Daba cuenta aquí, la semana pasada, de las “hazañas” más recientes de dos personajes particularmente retorcidos del escenario geopolítico actual, como lo son Donald Trump y Vladimir Putin, quienes en Semana Santa tuvieron la ocurrencia, cada uno en lugares y circunstancias distintas, de compararse con el mismísimo Jesucristo. Aunque resulte difícil de creer, se atrevieron a presentarse como los mesiánicos salvadores de sus respectivos pueblos. Esto, sin importar que Trump afronte actualmente un juicio penal en su contra y que Putin haya puesto a Europa en la antesala de un conflicto bélico de potenciales proporciones mayores (ver “Lobos con piel de oveja”, parte 1, edición no. 1837 de “Códigoqro”, 18/4/2024).
A partir del ejemplo anterior, no se podrá negar que la humanidad se encuentra actualmente empantanada en el terreno de la “posverdad”, definida por la Real Academia Española como “la distorsión deliberada de una realidad, que manipula creencias y emociones con el fin de influir en la opinión pública y en actitudes sociales”. Quienes venimos de una generación en la que los hechos (es decir, aquello que solíamos entender como “la vida real”) permitían distinguir lo “verdadero” de lo “falso”, debemos admitir que la tortilla ha quedado volteada de sopetón y que los hechos objetivos han dado marcha atrás ante la subjetividad histérica del grueso de la población.
Me refiero, por supuesto, a aquellas mayorías que han puesto en el poder a personajes tan siniestros como los mencionados. Y es que no se puede soslayar que, juntos, los Estados Unidos y Rusia aglutinan a 477 millones de individuos, muchos de los cuales idolatran a Putin y a Trump por igual.
Los “lobos con piel de oveja”, como describen las sagradas escrituras a los falsos profetas de los tiempos postreros, parecieran haber sido concebidos en el ámbito de la posverdad. O, como diría don Ramón de Campoamor en su emblemático poema: “Y es que en el mundo traidor / nada hay verdad ni mentira: / todo es según el color / del cristal con que se mira”.

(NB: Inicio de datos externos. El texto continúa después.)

-- ==== Sys2Proof/Machine/Beats.lean ====
section
/-! DEFINITION. The beat wave: landings, the drain, freezes and the sequencer (spec/02_beats.md R27 to R47;
spec/04_arrays.md R79 to R106; spec/10_instructions.md R249 to R253). -/
namespace Sys2Proof.Machine

/-! ### Landings -/

/-- A group load of group `g` is in flight (R87). -/
def ArrayState.loading (A : ArrayState) (g : Nat) : Bool :=
  A.flight.any (fun f => match f.op with | .loadRow h _ _ _ => h == g | _ => false)

/-- Changes the accumulators of an array. -/
def State.onAcc (s : State) (a : Nat) (f : Accs → Accs) : State := s.onArr a fun A => { A with acc := f A.acc }
/-- Changes the program-visible registers of an array. -/
def State.onRegs (s : State) (a : Nat) (f : ProgRegs → ProgRegs) : State := s.onArr a fun A => { A with regs := f A.regs }

/-- Bytes that become visible in the array store: a write uses its bank in the beat in which it becomes visible, which is the model's choice
(R90; log 49). -/
def State.landBytes (s : State) (a : Nat) (cells : List (Nat × List Byte)) : State :=
  (s.touch a ((cells.flatMap (fun c => unitsOf (c.1 % 2 ^ 20) c.2.length)).eraseDups)).onArr a fun A =>
    cells.foldl (fun (A : ArrayState) c => A.save c.1 c.2) A

/-- A shared-store delivery reaches its targets; `win` is the window slot it fills in the array that asked for it (R19, R40). A
frozen array accepts it at once, into bytes that the frozen beat reads too, which is the model's choice (R33; log 49). -/
def State.landDelivery (s : State) (a e : Nat) (targets : List Nat) (addr : Nat) (bs : List Byte) (win : Option Nat) : State :=
  let s := targets.foldl (fun (s : State) b => s.landBytes b [(addr, bs)]) s
  match win with
  | some slot => s.onEng a e fun x =>
      let r := arrive x.filling x.filled slot
      { x with filling := r.1, filled := r.2 }
  | none => s

/-- A counter lands: the comparators that read it hold the new result a beat later (R239). -/
def State.landCounter (s : State) (a n : Nat) (v : Word) : State :=
  s.onArr a fun A =>
    let B := A.setCt n v
    let l : List Flight := (B.regs.readers n).map (fun c =>
      { left := 1, rank := 0, op := .cmpEval c (B.regs.evalCmp (B.regs.comparator c)), age := 1 })
    { B with flight := B.flight ++ l }

/-- The MISS_INFO word of a mismatch (Table 4.8). -/
def missWord (id row : Nat) (mv : Bool) : Nat := id + 2 ^ 5 * row + 2 ^ 10 * natOfBool mv + 2 ^ 11

/-- The outcome of a tally decision is counted, recorded and, for a mismatch, a failed check (R94, R96, R106). -/
def State.tallyOutcome (s : State) (a : Nat) (o : Tally) (id row : Nat) (mv : Bool) (delta : Word) : State :=
  let detail := missWord id row mv + 2 ^ 32 * delta.toNat
  match o with
  | .unchecked => s.onArr a fun A => { A with ctr := { A.ctr with tallySkip := satAdd32 A.ctr.tallySkip 1 } }
  | .pass => s.onArr a fun A => { A with ctr := { A.ctr with tallyRuns := satAdd32 A.ctr.tallyRuns 1 } }
  | .mismatch =>
    let s := s.onArr a fun A =>
      let c := { A.ctr with tallyRuns := satAdd32 A.ctr.tallyRuns 1, tallyMiss := satAdd32 A.ctr.tallyMiss 1 }
      { A with ctr :=
          if c.missValid then c
          else { c with missId := id, missRow := row, missSource := mv, missValid := true, missDelta := delta } }
    (s.raiseArr .cond 0 a).failCheck a 1 detail

/-- The decision of a tally check that takes place: an armed injection of class TALLY makes it a mismatch, once, as a real
fault would (R372). -/
def State.tallyCheck (s : State) (a : Nat) (o : Tally) (id row : Nat) (mv : Bool) (delta : Word) : State :=
  if o != .unchecked && s.injected a 1 then (s.setReg Reg.FAULT_INJ_ARM 0 0).tallyOutcome a .mismatch id row mv delta
  else s.tallyOutcome a o id row mv delta

/-- Decides one drained row of the shadow bank (R94). -/
def State.checkRow (s : State) (a : Nat) (d : Drain) (r : Nat) : State :=
  let A := s.arr a
  let nar := s.narrow a
  let sum := laneSum (A.acc.liveRow nar shadow r)
  let t := A.acc.tallyT shadow r
  let o := if A.modes.tallyEn then
      tallyDecide (A.modes.tallyK + 1) (d.info.l + (if nar then 30 else 32)) sum t (A.acc.tallyG shadow r)
    else .unchecked
  s.tallyCheck a o d.grp r false (fsub sum t)

/-- FP32 words in little-endian bytes. -/
def wordBytes (l : List Word) : List Byte := l.flatMap (fun w => leBytes 4 w.toNat)

/-- Sends one output row of the shadow bank to the run's destination (Table 4.2, R66, R70, R99). -/
def State.sendRow (s : State) (a : Nat) (d : Drain) (r : Nat) : State :=
  let l := (s.arr a).acc.liveRow (s.narrow a) shadow r
  match d.dest with
  | .ledger l1 l2 =>
    let x := d.scaled r l
    let v := if s.narrow a then x.take 30 ++ [0, 0] else x
    s.onAcc a fun x => (x.promoteRow l1 r v).promoteRow l2 r v
  | .store _ => s.launch a { left := 2, rank := 3, op := .bytes [((d.tile + 128 * r) % 2 ^ 20, wordBytes l)], age := 1 }
  | .out e => s.onEng a e.toNat fun x => { x with outbound := x.outbound ++ wordBytes l }
  | .discard => s

/-- A swap's run is checked against the tally unless it is dropped by DISCARD (Table 4.2). -/
def destChecked (d : SwapDest) : Bool :=
  match d with
  | .discard => false
  | _ => true

/-- The drain unit takes cell row `r` of the shadow bank (R83). -/
def State.drainRow (s : State) (a r : Nat) : State :=
  match (s.arr a).acc.drain with
  | none => s
  | some d =>
    let full := match d.dest with | .out e => decide (outboundBytes < s.outboundUse a e.toNat + 256) | _ => false
    if full then
      s.stallOn a (.drainOut (match d.dest with | .out e => e.toNat | _ => 0) r)
    else
      let row := fun (s : State) (p : Nat) =>
        let s := if destChecked d.dest then s.checkRow a d p else s
        (s.sendRow a d p).onAcc a fun x => x.clearShadowRow p
      let s := row (row ((s.checkUnit a 2).checkUnit a 4) (2 * r)) (2 * r + 1)
      if r < 15 then s.launch a { left := 1, rank := 7, op := .drain (r + 1), age := 1 }
      else s.onAcc a fun x => { x with drain := none }

/-- A group load reads output rows 2r and 2r + 1 of its tile; after the last the tile replaces the group (R86, R95). -/
def State.loadRows (s : State) (a g addr r : Nat) (got : List Word) : State :=
  let A := s.arr a
  let l := got ++ (List.range 64).map (fun i => A.loadW ((addr + 256 * r + 4 * i) % 2 ^ 20))
  let s := (s.touch a (unitsOf ((addr + 256 * r) % 2 ^ 20) 256)).checkPoint a 3 (addr + 256 * r)
  if r < 15 then s.launch a { left := 1, rank := 6, op := .loadRow g addr (r + 1) l, age := 1 }
  else (s.checkUnit a 2).onAcc a fun x => x.loaded (s.narrow a) g l

/-- An evaluation finishes: RSUM adds its converted results, and a register takes them (R137, R244). -/
def State.landEval (s : State) (a : Nat) (vals : List Word) (sum : Bool) (toReg : Option Nat) : State :=
  s.onArr a fun A =>
    let A := if sum then A.setRsum ((List.range 32).map (fun i => fadd (A.rsum i) (vals.getD i 0))) else A
    match toReg with
    | some r => A.setV r vals
    | none => A

/-- Loads the argument stage (R245). -/
def ProgRegs.argStage (r : ProgRegs) (mu gd : Word) (ks : List Word) (sm : Nat) (rst : Bool) : ProgRegs :=
  { r with amu := mu, agrd := gd, aks := Tbl.setMany 0 r.aks 0 ks, amsk := sm, acol := if rst then 0 else r.acol }

/-- The bytes of a result reach the array store by a checked transfer (Table 15.1). -/
def State.landChecked (s : State) (a : Nat) (cells : List (Nat × List Byte)) : State := (s.landBytes a cells).checkUnit a 4

/-- A scalar register takes a value; one from a lane comes by a checked transfer (Table 15.1). -/
def State.landScalar (s : State) (a r : Nat) (v : Word) (lane : Bool) : State :=
  let t := s.onArr a fun A => A.setS r v
  if lane then t.checkUnit a 4 else t

/-- One operation in flight lands. -/
def State.land (s : State) (a : Nat) (f : Flight) : State :=
  match f.op with
  | .sreg r v => s.landScalar a r v (f.rank == laneRank)
  | .vreg r v => (s.onArr a fun A => A.setV r v).checkUnit a 4
  | .rsumW v => (s.onArr a fun A => A.setRsum v).checkUnit a 4
  | .eval vals sum toReg => (s.landEval a vals sum toReg).checkUnit a 4
  | .rsumAdd vals => (s.landEval a vals true none).checkUnit a 4
  | .ptset n v => s.onArr a fun A => A.onPtr n fun p => { p with value := v, base := v }
  | .ptcfg n inc l r => s.onArr a fun A => A.onPtr n fun p => { p with inc := inc, level := l, rewind := r }
  | .counter n v => s.landCounter a n v
  | .cmpCfg n c => s.onArr a fun A => A.setCmp n c
  | .cmpEval n r => s.onArr a fun A => A.setCmp n { A.regs.comparator n with result := r }
  | .desc n ws => s.onRegs a fun r => { r with desc := Tbl.setMany 0 r.desc (4 * n) ws }
  | .bytes cells => s.landChecked a cells
  | .shared addr bs => ((s.noteShared a addr bs.length).sharedWrite (s.tenRunning a) addr bs).checkUnit a 4
  | .feeder b sl => (s.onRegs a fun r => if b then { r with presB := sl } else { r with presA := sl }).checkUnit a 4
  | .mma x y m => if (s.arr a).loading m.grp.toNat then s else (s.onAcc a fun c => c.mma (s.narrow a) x y m).checkUnit a 2
  | .dotAdd m x q => (s.onArr a fun A => { A with mv := A.mv.dot m x q }).checkUnit a 2
  | .axpyAdd m x p => (s.onArr a fun A => { A with mv := A.mv.axpyAdd m x p }).checkUnit a 2
  | .rowscale g fs => if (s.arr a).loading g then s else (s.onAcc a fun c => c.rowscale g fs).checkUnit a 2
  | .swap g d tile => (s.onAcc a fun c => c.swap g d tile).launch a { left := 0, rank := 7, op := .drain 0, age := 1 }
  | .drain r => s.drainRow a r
  | .loadRow g addr r got => s.loadRows a g addr r got
  | .guard lanes => s.onRegs a fun r => { r with guard := lanes.foldl (fun t i => Tbl.set false t i true) r.guard }
  | .deliver ts addr bs win => (s.landDelivery a f.eng ts addr bs win).checkUnit a 4
  | .astg mu gd ks sm rst => s.onRegs a fun r => r.argStage mu gd ks sm rst
  | .epoch => s.onArr a fun A => { A with banks := { A.banks with active := !A.banks.active, epochs := (A.banks.epochs + 1) % 65536 } }

/-- Operations that land at the end of a beat: products, row-scales, swaps, group loads and the drain (Table 4.4, R83). -/
def Landing.late (x : Landing) : Bool :=
  match x with
  | .mma _ _ _ => true
  | .dotAdd _ _ _ => true
  | .axpyAdd _ _ _ => true
  | .rowscale _ _ => true
  | .swap _ _ _ => true
  | .loadRow _ _ _ _ => true
  | .drain _ => true
  | _ => false

/-- The first of the due flights of a kind in the order of R37 and Table 4.4. -/
def firstDue (p : Flight → Bool) (l : List Flight) : Option Flight :=
  l.foldl (fun (b : Option Flight) f =>
    if f.left = 0 && p f then
      (match b with
       | none => some f
       | some g => if f.rank < g.rank then some f else some g)
    else b) none

/-- Codes and scale bytes of a row of exact values in a format of Table 10.3 with a headroom (R71, R160). -/
def quantVals (fmt : Nat) (h : Word) (vs : List Val) : List Byte × List Byte :=
  let blocks := (List.range (vs.length / 32)).map (fun j => (vs.drop (32 * j)).take 32)
  match fmt with
  | 3 => let sc := scaleOf 0x43E00000#32 (amaxOf vs) h
         (vs.flatMap (fun v => leBytes 1 (psCode v (val32 sc))), leBytes 4 sc.toNat)
  | 4 => let sc := scaleOf 0x47600000#32 (amaxOf vs) h
         (vs.flatMap (fun v => leBytes 1 (e5m2.div v (val32 sc))), leBytes 4 sc.toNat)
  | 5 => let bl := blocks.map (mxVals e4m3 8)
         (bl.flatMap (fun b => packCodes 8 b.2), bl.flatMap (fun b => leBytes 1 b.1))
  | 6 => let bl := blocks.map (mxVals e2m1 2)
         (bl.flatMap (fun b => packCodes 4 b.2), bl.flatMap (fun b => leBytes 1 b.1))
  | n => (vs.flatMap (fun v => leBytes (plainBytes n) ((fmtOfCode n).round v)), [])

/-- The same of a row of FP32 words. -/
def quantRow (fmt : Nat) (h : Word) (l : List Word) : List Byte × List Byte := quantVals fmt h (l.map val32)

/-- Array-store bytes of 32 rows of `n` bytes that a descriptor names. -/
def ArrayState.tileDests (A : ArrayState) (desc n : Nat) : List Dest :=
  let d := A.descr desc
  (List.range 32).flatMap (fun i => storeDests (A.eaStore d (i * d.rstride)) n)

/-- Array-store bytes of the tile in a plain format that a descriptor names. -/
def ArrayState.plainDests (A : ArrayState) (desc : Nat) : List Dest := A.tileDests desc (32 * plainBytes (A.descr desc).fmt)

/-- Array-store bytes of the 32 quantised rows, with their scales, that D1 names (R160). -/
def ArrayState.quantDests (A : ArrayState) : List Dest :=
  let d := A.descr 1
  let q := quantRow d.fmt 0 (List.replicate 32 0)
  A.tileDests 1 q.1.length ++ (List.range 32).flatMap (fun i => storeDests (d.scale + i * d.sstride) q.2.length)

/-- The array-store tiles that a vendor helper reads and writes (Table 10.16). -/
def ArrayState.helperTiles (A : ArrayState) (r : Nat) : List Dest :=
  match r with
  | 65 | 66 => A.tileDests 0 128
  | 67 => A.plainDests 0 ++ A.plainDests 1
  | 68 => A.plainDests 0 ++ A.quantDests
  | 69 => A.tileDests 0 128 ++ A.tileDests 1 64 ++ A.tileDests 2 64
  | _ => []

/-- A drain sends its rows to a ledger. -/
def Drain.feeds (d : Drain) (l : Nat) : Bool :=
  match d.dest with
  | .ledger x y => (x.en && x.ledger.toNat == l) || (y.en && y.ledger.toNat == l)
  | _ => false

/-- A flight lands on state that vendor helper `r` uses (R263). -/
def ArrayState.helperUses (A : ArrayState) (r : Nat) (f : Flight) : Bool :=
  match f.op with
  | .desc n _ => n < 32
  | .astg _ _ _ _ _ => true
  | .drain _ => r == 65 && A.acc.drain.any (fun d => d.feeds ((A.sreg 8).toNat % 8))
  | .rowscale g _ => r == 65 && g == (A.sreg 8).toNat % 8
  | x => x.dests.any (fun d => match d with
    | .s n => 8 ≤ n && n < 24
    | .v n => n < 24
    | .pt n => n < 8
    | .ct n => n < 4
    | .cmp n => n < 2
    | d => (A.helperTiles r).contains d)

/-- Notes a landing on what the vendor helper that runs uses; one that lands as the helper begins is seen by all of it. -/
def ArrayState.noteHelper (A : ArrayState) (f : Flight) : ArrayState :=
  match A.seq.helper with
  | some (r, n) => if n != 0 && A.helperUses r f then { A with seq := { A.seq with helperHit := true } } else A
  | none => A

/-- A flight leaves those of its array and lands; what it starts comes from its bundle (R43). -/
def State.landOne (s : State) (a : Nat) (f : Flight) : State :=
  let u := s.onArr a fun A => ({ A with flight := removeFirst (fun g => decide (g = f)) A.flight } : ArrayState).noteHelper f
  let t := u.land a f
  if (u.arr a).modes.audit then t.markNew a (u.arr a).flight.length f.org else t

/-- Lands the first due flight of a kind; `none` if there is none. -/
def State.landFirst (s : State) (a : Nat) (p : Flight → Bool) : Option State :=
  (firstDue p (s.arr a).flight).map (s.landOne a)

/-- Lands every due flight of a kind. -/
def State.landAllDue (fuel : Nat) (a : Nat) (p : Flight → Bool) (s : State) : State :=
  match fuel with
  | 0 => s
  | n + 1 => match s.landFirst a p with
    | none => s
    | some s' => s'.landAllDue n a p

/-- More landings than one beat can have: the flights, and the drain row that a swap starts. -/
def State.landFuel (s : State) (a : Nat) : Nat := (s.arr a).flight.length + 2

/-- Landings at the start of a beat, which the operations issued in it already see (R27). -/
def State.landEarly (s : State) (a : Nat) : State :=
  if (s.arr a).slip then s else s.landAllDue (s.landFuel a) a (fun f => !f.op.late)
/-- Landings at the end of a beat. A drain row that waits for its outbound buffer lands no more. -/
def State.landLate (s : State) (a : Nat) : State := s.landAllDue (s.landFuel a) a (fun f => f.op.late)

Francisco Franco, el dictador hispano, es otro de los oportunistas que militan en la liga de los devaneos de grandeza. Así lo demuestra la frase groseramente narcisista que hizo inscribir en las monedas de la España del nacionalcatolicismo: “FRANCISCO FRANCO CAUDILLO DE ESPAÑA POR LA G. DE DIOS”. Por la gracia de Dios, como si El Divino hubiese tenido la inconcebible ocurrencia de depositar en los hombros del “generalísimo” tan honrosa distinción.

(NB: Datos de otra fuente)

-- ==== Sys2Proof/Machine/RegRead.lean ====
section
/-! DEFINITION. The control port: who makes an access, which page and fields a word has, and what a read returns
(spec/17_register_pages.md R401 to R425 and the register tables of the other chapters). -/
namespace Sys2Proof.Machine

/-! ### The host of an access (R404, R338) -/

/-- Who makes an access: its FID, its host agent and the tenancy that agent is bound to. -/
structure Actor where
  fid : Nat
  agent : Option Nat
  ten : Option Nat
deriving DecidableEq, Repr

/-- The host behind an FID. -/
def State.actor (s : State) (fid : Nat) : Actor :=
  let n := s.agentOf fid
  { fid := fid, agent := n, ten := n.bind s.tenOfAgent }
/-- The postmaster is host agent 0. -/
def Actor.pm (x : Actor) : Bool := x.agent == some 0
/-- The access may reach more than R406 opens to every host. -/
def Actor.reaches (x : Actor) : Bool := x.pm || x.ten.isSome
/-- The copy of the selections that the access uses: its host agent's, or the one all unmapped identities share (R418). -/
def Actor.slot (x : Actor) : Nat := x.agent.getD 16
/-- The host is bound to a tenancy. -/
def Actor.boundTo (x : Actor) (t : Nat) : Bool := x.ten == some t
/-- The postmaster, or a host bound to a tenancy. -/
def Actor.mayActIn (x : Actor) (t : Nat) : Bool := x.pm || x.boundTo t

/-! ### Pages (Tables 17.7, 17.8) -/

/-- A register page: its kind and instance. -/
structure Page where
  kind : PageKind
  num : Nat := 0
deriving DecidableEq, Repr

/-- The page with a number; `none` for the reserved ones. -/
def pageAt (n : Nat) : Option Page :=
  if n = 0 then some ⟨.blk, 0⟩
  else if n = 1 then some ⟨.pwr, 0⟩
  else if n = 2 then some ⟨.mon, 0⟩
  else if n = 3 then some ⟨.rst, 0⟩
  else if n < 0x14 then some ⟨.ten, n - 4⟩
  else if n = 0x14 then some ⟨.dsp, 0⟩
  else if n = 0x15 then some ⟨.subq, 0⟩
  else if n = 0x16 then some ⟨.lib, 0⟩
  else if n = 0x17 then some ⟨.ftab, 0⟩
  else if n < 0x28 then some ⟨.lbx, n - 0x18⟩
  else if n = 0x28 then some ⟨.cache, 0⟩
  else if n = 0x29 then some ⟨.walk, 0⟩
  else if n = 0x2A then some ⟨.mport, 0⟩
  else if n < 0x2F then some ⟨.ring, n - 0x2B⟩
  else if n = 0x2F then some ⟨.meter, 0⟩
  else if n = 0x30 then some ⟨.fault, 0⟩
  else if n = 0x31 then some ⟨.dlog, 0⟩
  else if n = 0x32 then some ⟨.stamp, 0⟩
  else if n < 0x40 then none
  else if n < 0x80 then some ⟨[PageKind.prog, .time, .cond, .group].getD (n % 4) .group, (n - 0x40) / 4⟩
  else none

/-- The UNIT_TYPE of a page (Table 17.8). -/
def PageKind.unitType (k : PageKind) : Nat :=
  match k with
  | .blk => 1 | .pwr => 2 | .mon => 3 | .rst => 4 | .ten => 5 | .dsp => 6 | .subq => 7 | .lib => 8 | .ftab => 9 | .lbx => 10
  | .cache => 11 | .walk => 12 | .mport => 13 | .ring => 14 | .meter => 15 | .fault => 16 | .dlog => 17 | .stamp => 18
  | .prog => 0x20 | .time => 0x21 | .cond => 0x22 | .group => 0x23

/-- The domain of a page (Table 17.7). -/
def Page.dom (P : Page) : Nat :=
  match P.kind with
  | .blk | .pwr | .mon | .rst | .meter => domAON
  | .ten | .dsp | .subq | .lib | .ftab | .lbx | .fault | .dlog | .stamp => domDSP
  | .cache | .walk => domKVC
  | .mport => domMPT
  | .ring => if P.num < 2 then domRNA else domRNB
  | .prog | .time | .cond | .group => P.num

/-- The page's domain is ON, and no BLOCK reset runs unless the page is in AON (R407). -/
def State.pageOn (s : State) (P : Page) : Bool := P.dom == domAON || (s.domOn P.dom && !s.resets.block)

/-- The fields of a page: its tables, and ARR_SEL on the pages of an array group (R424). -/
def PageKind.fields (k : PageKind) : List FieldSpec :=
  match k with
  | .prog => progFields ++ groupFields
  | .time => timeFields ++ groupFields
  | .cond => condFields ++ groupFields
  | k => pageFields k

/-- The repetition of a field that lies at an offset. -/
def FieldSpec.at_ (f : FieldSpec) (off : Nat) : Option Nat :=
  if f.count ≤ 1 then (if off = f.off then some 0 else none)
  else if f.off ≤ off ∧ (off - f.off) % f.stride = 0 ∧ (off - f.off) / f.stride < f.count then some ((off - f.off) / f.stride)
  else none

/-- The fields of the word at an offset, each with its repetition. -/
def PageKind.wordAt (k : PageKind) (off : Nat) : List (FieldSpec × Nat) :=
  k.fields.filterMap (fun f => (f.at_ off).map (fun j => (f, j)))

/-- Two names of one field. -/
def FieldSpec.is (f g : FieldSpec) : Bool := f.id == g.id

/-! ### Instances and owners -/

/-- A selection register of the accessing host (R418). -/
def State.sel (s : State) (P : Page) (x : Actor) (f : FieldSpec) : Nat := s.reg f (32 * P.num + x.slot)

/-- The array a host has selected on a group's pages (R424). -/
def State.selArr (s : State) (P : Page) (x : Actor) : Nat := 64 * P.num + s.sel P x Reg.GROUP_ARR_SEL

/-- The instance of a field that an access names. -/
def State.instOf (s : State) (P : Page) (x : Actor) (f : FieldSpec) : Nat :=
  match f.scope with
  | .block => 0
  | .page => P.num
  | .agent => 32 * P.num + x.slot
  | .array => s.selArr P x
  | .ftArr => s.sel P x Reg.FTAB_FT_ARR
  | .pool => s.sel P x Reg.CACHE_POOL_SEL
  | .routine => s.sel P x Reg.LIB_RT_SEL
  | .submitter => s.sel P x Reg.DSP_SUB_SEL
  | .mailbag => s.sel P x Reg.DSP_MB_SEL
  | .tsDsp => s.sel P x Reg.DSP_TS_SEL
  | .queue => s.sel P x Reg.SUBQ_SQ_SEL
  | .chan => 32 * P.num + (let c := s.sel P x Reg.RING_CH_SEL; c % 16 + (if 16 ≤ c then 16 else 0))
  | .memCh => s.sel P x Reg.MPORT_CH_SEL
  | .tsMport => s.sel P x Reg.MPORT_TS_SEL
  | .meterTen => s.sel P x Reg.METER_MT_SEL
  | .stampTen => s.sel P x Reg.STAMP_ST_SEL
  | .flSel => s.sel P x Reg.FAULT_FL_SEL
  | .dlSel => s.sel P x Reg.DLOG_DL_SEL
  | .dom => s.sel P x Reg.PWR_DOM_SEL
  | .readerTen => x.ten.getD 16

/-- An array belongs to a tenancy: an enabled one that holds it, or, where none does, one whose units name it. -/
def State.arrOf (s : State) (t a : Nat) : Bool :=
  match s.tenOfArr a with
  | some u => u == t
  | none => s.holdsArr t a

/-- The tenancy's sequence has the recorded walk fault (R225). -/
def State.walkFaultOf (s : State) (t : Nat) : Bool :=
  match s.poolOf t (s.reg Reg.WALK_WF_SEQ) with
  | .ok _ => true
  | .error _ => false

/-- A field instance belongs to a tenancy. -/
def State.belongs (s : State) (P : Page) (f : FieldSpec) (i t : Nat) : Bool :=
  match f.scope with
  | .page => if P.kind == .ten || P.kind == .lbx then P.num == t else true
  | .array | .ftArr => s.arrOf t i
  | .pool => s.reg Reg.CACHE_OWNER i == t
  | .routine => decide (i < 256) || (s.routine i).owner == t
  | .submitter => s.reg Reg.DSP_SUB_TEN i == t
  | .mailbag => s.bagOf t i
  | .tsDsp | .tsMport | .meterTen | .stampTen | .flSel | .dlSel => i == t
  | .queue => i / 4 == t
  | .chan => s.reg Reg.RING_CH_TEN i == t
  | .block | .agent | .memCh | .dom | .readerTen => true

/-- A field instance belongs to the tenancy of the accessing host. -/
def State.owns (s : State) (P : Page) (x : Actor) (f : FieldSpec) (i : Nat) : Bool :=
  match x.ten with
  | some t => s.belongs P f i t
  | none => false

/-- The tenancy of the channel in a port's VIOL record: a receive channel for a packet, a send channel for a SEQ never sent and a credit
return (Table 12.2). -/
def State.violTen (s : State) (p : Nat) : Nat :=
  s.reg Reg.RING_CH_TEN (32 * p + (if s.reg Reg.RING_VIOL_REASON p < 5 then 16 else 0) + s.reg Reg.RING_VIOL_CH p)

¿Y qué decir de la osadía de Napoleón Bonaparte, cuando en 1804 se coronó a sí mismo como emperador de Francia, colocando así a la Iglesia y a la aristocracia de rodillas ante su poder desmedido?

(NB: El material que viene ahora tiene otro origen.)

-- ==== Sys2Proof/Machine/Batch.lean ====
section
/-! DEFINITION. What the arguments of a vendor routine name: entry records, tiles, masks, computed blocks and the rows of Q, K
and V as a task reads them (spec/06_forward.md R131, R134, R151 to R155, R157, R435, R436; spec/09_decode.md Table 9.1, R232;
spec/10_instructions.md R261, R262; spec/18_sequences.md R428). -/
namespace Sys2Proof.Machine

/-! ### Arguments and entry records -/

/-- The records of an argument block (R261). -/
abbrev Args := List (Nat × Nat)

/-- A 32-bit argument as an FP32 word. -/
def Args.f32 (l : Args) (id dflt : Nat) : Word := BitVec.ofNat 32 (argW l id dflt)
/-- An address argument, if its record is there. -/
def Args.addr (l : Args) (id : Nat) : Option Nat := (argOf l id).map (· % 2 ^ 48)

/-- An entry record (R262). -/
structure EntryRec where
  qBase : Nat := 0
  kind : Nat := 0
  kv : Nat := 0
  qLen : Nat := 0
  kvLen : Nat := 0
  qPos : Nat := 0
  kPos : Nat := 0
deriving DecidableEq, Repr

/-- The entry record that 32 bytes spell. -/
def EntryRec.ofBytes (bs : List Byte) : EntryRec :=
  let v := leNat bs
  let f := fun (off msb lsb : Nat) => bitsOf v (8 * off + msb) (8 * off + lsb)
  { qBase := f 0 47 0, kind := f 8 63 60, kv := f 8 59 0, qLen := f 0x10 31 0, kvLen := f 0x14 31 0, qPos := f 0x18 31 0
    kPos := f 0x1C 31 0 }

/-- The cache sequence and plane of an entry of kind 2. -/
def EntryRec.seq (e : EntryRec) : Nat := e.kv % 65536
def EntryRec.plane (e : EntryRec) : Nat := e.kv / 65536 % 4096

/-! ### A task's reads -/

/-- An FP32 word so read. -/
def State.seenW (s : State) (t a : Nat) : Word := BitVec.ofNat 32 (s.seenLe t a 4)

/-- Counts a line that a task reads: charged to the tenancy, or recorded where it lies outside its windows. -/
def State.countLine (s : State) (t l : Nat) : State := if s.inWindow t l then s.chargeRead t l 64 else s.violate t l 0

/-- A range of bytes that a task reads or writes: whether it lies in the shared store, its address and its length. -/
abbrev ByteRange := Bool × Nat × Nat

/-- The memory lines of some ranges; a task reads each once (log 33). -/
def memLines (l : List ByteRange) : List Nat := ((l.filter (fun r => !r.1)).flatMap (fun r => linesOf r.2.1 r.2.2)).eraseDups

/-- Counts the ranges that a task reads, of memory and then of the shared store (R342, R345). -/
def State.countRanges (s : State) (t : Nat) (l : List ByteRange) : State :=
  (l.filter (fun r => r.1)).foldl (fun (s : State) r => (s.sharedRead t r.2.1 r.2.2).2)
    ((memLines l).foldl (fun (s : State) a => s.countLine t a) s)

/-- Bytes that a task writes: a line outside the windows is discarded and recorded (R342). -/
def State.taskWrite (s : State) (t a : Nat) (bs : List Byte) : State :=
  (cutLines a bs).foldl (fun (s : State) p =>
    if s.inWindow t p.1 then s.writeMem t p.1 p.2 else s.violate t p.1 1) s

El fenómeno aquí ilustrado, mediante el cual un ser humano, por lo demás común y corriente, tramposamente se empeña en legitimarse con una falsa aura de divinidad, tiene un nombre. Los sociólogos le llaman reificación.
“La reificación -señalan Berger y Luckmann- es la aprehensión de fenómenos humanos como si fueran… el resultado de leyes cósmicas o manifestaciones de la voluntad divina… El orden total de la sociedad puede concebirse como un microcosmos que refleja el macrocosmos del universo total como creación de los dioses”. O, para decirlo más chabacanamente, ¡qué afán de este trío de sátrapas de involucrar a diosito en sus cochinos asuntos!
Referencia bibliográfica: Peter Berger y Thomas Luckmann (1968). La construcción social de la realidad. Buenos Aires: Amorrortu, p. 114.